/-- A finite value rounded into an encoding (R66, R67: a nonzero value that rounds to zero keeps its sign). A lane that is -0 keeps its
sign too: the spec speaks of exact sums and of all-zero MX blocks (DESIGN CHOICE, assumption 85). -/
def Enc.round (f : Enc) (rnd : Rnd) (sat : Bool) (r : Nat) (neg : Bool) (mag : Nat) (exp : Int) : Nat × RFlags :=
  if mag == 0 then (f.signBit neg, {})
  else
    let k := f.ulp mag exp
    let (q, away) := roundAt rnd r mag exp k
    if f.above q k then f.overflowResult neg sat away rnd else (f.encode neg q k, {})

/-- round_exact (R66 to R68). -/
def ExactVal.round (a : ExactVal) (f : Enc) (rnd : Rnd) (sat : Bool) (r : Nat) : Nat × RFlags :=
  match a.cls with
  | .nan => (f.nan, if a.nanIn then { nanIn := true } else { nanGen := true })
  | .posInf => f.infinityResult false sat
  | .negInf => f.infinityResult true sat
  | .finite =>
    if a.toInt == 0 then (0, {})
    else f.round rnd sat r (decide (a.toInt < 0)) a.toInt.natAbs (-96)

/-- A vector-unit conversion of an FP32 value into a scalar encoding (R76). -/
def Num.round (n : Num) (f : Enc) (rnd : Rnd) (sat : Bool) (r : Nat) : Nat × RFlags :=
  match n with
  | .nan => (f.nan, { nanIn := true })
  | .inf neg => f.infinityResult neg sat
  | .fin neg m e => f.round rnd sat r neg m e

/-- The stochastic-rounding generator (R71): the 16-bit value r of one element. -/
def srValue (tag waymark : W32) (index : BitVec 48) : Nat :=
  let k : W64 := tag ++ waymark
  let z := k + (index.setWidth 64 + 1) * 0x9E3779B97F4A7C15#64
  let z := (z ^^^ (z >>> 30)) * 0xBF58476D1CE4E5B9#64
  let z := (z ^^^ (z >>> 27)) * 0x94D049BB133111EB#64
  let z := z ^^^ (z >>> 31)
  (z >>> 48).toNat

/-! ### FP32 arithmetic of the vector unit (R79, R80) -/

/-- A finite sum of two signed dyadics rounded to FP32 with RNE. -/
def fpAddFin (s : Bool) (m : Nat) (e : Int) (t : Bool) (n : Nat) (g : Int) : W32 :=
  let k := min e g
  let a : Int := (m <<< (e - k).toNat : Nat)
  let b : Int := (n <<< (g - k).toNat : Nat)
  let x := (if s then -a else a) + (if t then -b else b)
  if x == 0 then BitVec.ofNat 32 (Enc.fp32.signBit (s && t))
  else BitVec.ofNat 32 (Enc.fp32.round .rne false 0 (decide (x < 0)) x.natAbs k).1

def fpNan : W32 := 0x7FC00000#32

def fpInf (neg : Bool) : W32 := if neg then 0xFF800000#32 else 0x7F800000#32

/-- FP32 addition, RNE. -/
def fpAdd (a b : W32) : W32 :=
  match Enc.fp32.decode a.toNat, Enc.fp32.decode b.toNat with
  | .nan, _ => fpNan
  | _, .nan => fpNan
  | .inf s, .inf t => if s == t then fpInf s else fpNan
  | .inf s, .fin _ _ _ => fpInf s
  | .fin _ _ _, .inf t => fpInf t
  | .fin s m e, .fin t n g => fpAddFin s m e t n g

/-- FP32 multiplication, RNE. -/
def fpMul (a b : W32) : W32 :=
  match Enc.fp32.decode a.toNat, Enc.fp32.decode b.toNat with
  | .nan, _ => fpNan
  | _, .nan => fpNan
  | .inf s, .inf t => fpInf (s != t)
  | .inf s, .fin t m _ => if m == 0 then fpNan else fpInf (s != t)
  | .fin s m _, .inf t => if m == 0 then fpNan else fpInf (s != t)
  | .fin s m e, .fin t n g => BitVec.ofNat 32 (Enc.fp32.round .rne false 0 (s != t) (m * n) (e + g)).1

/-- FP32 fused multiply-add `a * b + c`, one rounding. -/
def fpFma (a b c : W32) : W32 :=
  match Enc.fp32.decode a.toNat, Enc.fp32.decode b.toNat, Enc.fp32.decode c.toNat with
  | .nan, _, _ => fpNan
  | _, .nan, _ => fpNan
  | .fin s m e, .fin t n g, z =>
    match z with
    | .nan => fpNan
    | .inf u => fpInf u
    | .fin u p h => fpAddFin (s != t) (m * n) (e + g) u p h
  | x, y, z =>
    let zero := match x, y with
      | .fin _ m _, _ => m == 0
      | _, .fin _ m _ => m == 0
      | _, _ => false
    let neg := (match x with | .inf s => s | .fin s _ _ => s | .nan => false) !=
      (match y with | .inf s => s | .fin s _ _ => s | .nan => false)
    if zero then fpNan
    else match z with
      | .nan => fpNan
      | .inf u => if u == neg then fpInf u else fpNan
      | .fin _ _ _ => fpInf neg

/-- The sign flipped. -/
def fpNeg (a : W32) : W32 := a ^^^ 0x80000000#32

-------

Required action — Copy down the material exactly as written.

Result below —
/-- A finite value rounded into an encoding (R66, R67: a nonzero value that rounds to zero keeps its sign). A lane that is -0 keeps its
sign too: the spec speaks of exact sums and of all-zero MX blocks (DESIGN CHOICE, assumption 85). -/
def Enc.round (f : Enc) (rnd : Rnd) (sat : Bool) (r : Nat) (neg : Bool) (mag : Nat) (exp : Int) : Nat × RFlags :=
  if mag == 0 then (f.signBit neg, {})
  else
    let k := f.ulp mag exp
    let (q, away) := roundAt rnd r mag exp k
    if f.above q k then f.overflowResult neg sat away rnd else (f.encode neg q k, {})

/-- round_exact (R66 to R68). -/
def ExactVal.round (a : ExactVal) (f : Enc) (rnd : Rnd) (sat : Bool) (r : Nat) : Nat × RFlags :=
  match a.cls with
  | .nan => (f.nan, if a.nanIn then { nanIn := true } else { nanGen := true })
  | .posInf => f.infinityResult false sat
  | .negInf => f.infinityResult true sat
  | .finite =>
    if a.toInt == 0 then (0, {})
    else f.round rnd sat r (decide (a.toInt < 0)) a.toInt.natAbs (-96)

/-- A vector-unit conversion of an FP32 value into a scalar encoding (R76). -/
def Num.round (n : Num) (f : Enc) (rnd : Rnd) (sat : Bool) (r : Nat) : Nat × RFlags :=
  match n with
  | .nan => (f.nan, { nanIn := true })
  | .inf neg => f.infinityResult neg sat
  | .fin neg m e => f.round rnd sat r neg m e

/-- The stochastic-rounding generator (R71): the 16-bit value r of one element. -/
def srValue (tag waymark : W32) (index : BitVec 48) : Nat :=
  let k : W64 := tag ++ waymark
  let z := k + (index.setWidth 64 + 1) * 0x9E3779B97F4A7C15#64
  let z := (z ^^^ (z >>> 30)) * 0xBF58476D1CE4E5B9#64
  let z := (z ^^^ (z >>> 27)) * 0x94D049BB133111EB#64
  let z := z ^^^ (z >>> 31)
  (z >>> 48).toNat

/-! ### FP32 arithmetic of the vector unit (R79, R80) -/

/-- A finite sum of two signed dyadics rounded to FP32 with RNE. -/
def fpAddFin (s : Bool) (m : Nat) (e : Int) (t : Bool) (n : Nat) (g : Int) : W32 :=
  let k := min e g
  let a : Int := (m <<< (e - k).toNat : Nat)
  let b : Int := (n <<< (g - k).toNat : Nat)
  let x := (if s then -a else a) + (if t then -b else b)
  if x == 0 then BitVec.ofNat 32 (Enc.fp32.signBit (s && t))
  else BitVec.ofNat 32 (Enc.fp32.round .rne false 0 (decide (x < 0)) x.natAbs k).1

def fpNan : W32 := 0x7FC00000#32

def fpInf (neg : Bool) : W32 := if neg then 0xFF800000#32 else 0x7F800000#32

/-- FP32 addition, RNE. -/
def fpAdd (a b : W32) : W32 :=
  match Enc.fp32.decode a.toNat, Enc.fp32.decode b.toNat with
  | .nan, _ => fpNan
  | _, .nan => fpNan
  | .inf s, .inf t => if s == t then fpInf s else fpNan
  | .inf s, .fin _ _ _ => fpInf s
  | .fin _ _ _, .inf t => fpInf t
  | .fin s m e, .fin t n g => fpAddFin s m e t n g

/-- FP32 multiplication, RNE. -/
def fpMul (a b : W32) : W32 :=
  match Enc.fp32.decode a.toNat, Enc.fp32.decode b.toNat with
  | .nan, _ => fpNan
  | _, .nan => fpNan
  | .inf s, .inf t => fpInf (s != t)
  | .inf s, .fin t m _ => if m == 0 then fpNan else fpInf (s != t)
  | .fin s m _, .inf t => if m == 0 then fpNan else fpInf (s != t)
  | .fin s m e, .fin t n g => BitVec.ofNat 32 (Enc.fp32.round .rne false 0 (s != t) (m * n) (e + g)).1

/-- FP32 fused multiply-add `a * b + c`, one rounding. -/
def fpFma (a b c : W32) : W32 :=
  match Enc.fp32.decode a.toNat, Enc.fp32.decode b.toNat, Enc.fp32.decode c.toNat with
  | .nan, _, _ => fpNan
  | _, .nan, _ => fpNan
  | .fin s m e, .fin t n g, z =>
    match z with
    | .nan => fpNan
    | .inf u => fpInf u
    | .fin u p h => fpAddFin (s != t) (m * n) (e + g) u p h
  | x, y, z =>
    let zero := match x, y with
      | .fin _ m _, _ => m == 0
      | _, .fin _ m _ => m == 0
      | _, _ => false
    let neg := (match x with | .inf s => s | .fin s _ _ => s | .nan => false) !=
      (match y with | .inf s => s | .fin s _ _ => s | .nan => false)
    if zero then fpNan
    else match z with
      | .nan => fpNan
      | .inf u => if u == neg then fpInf u else fpNan
      | .fin _ _ _ => fpInf neg

/-- The sign flipped. -/
def fpNeg (a : W32) : W32 := a ^^^ 0x80000000#32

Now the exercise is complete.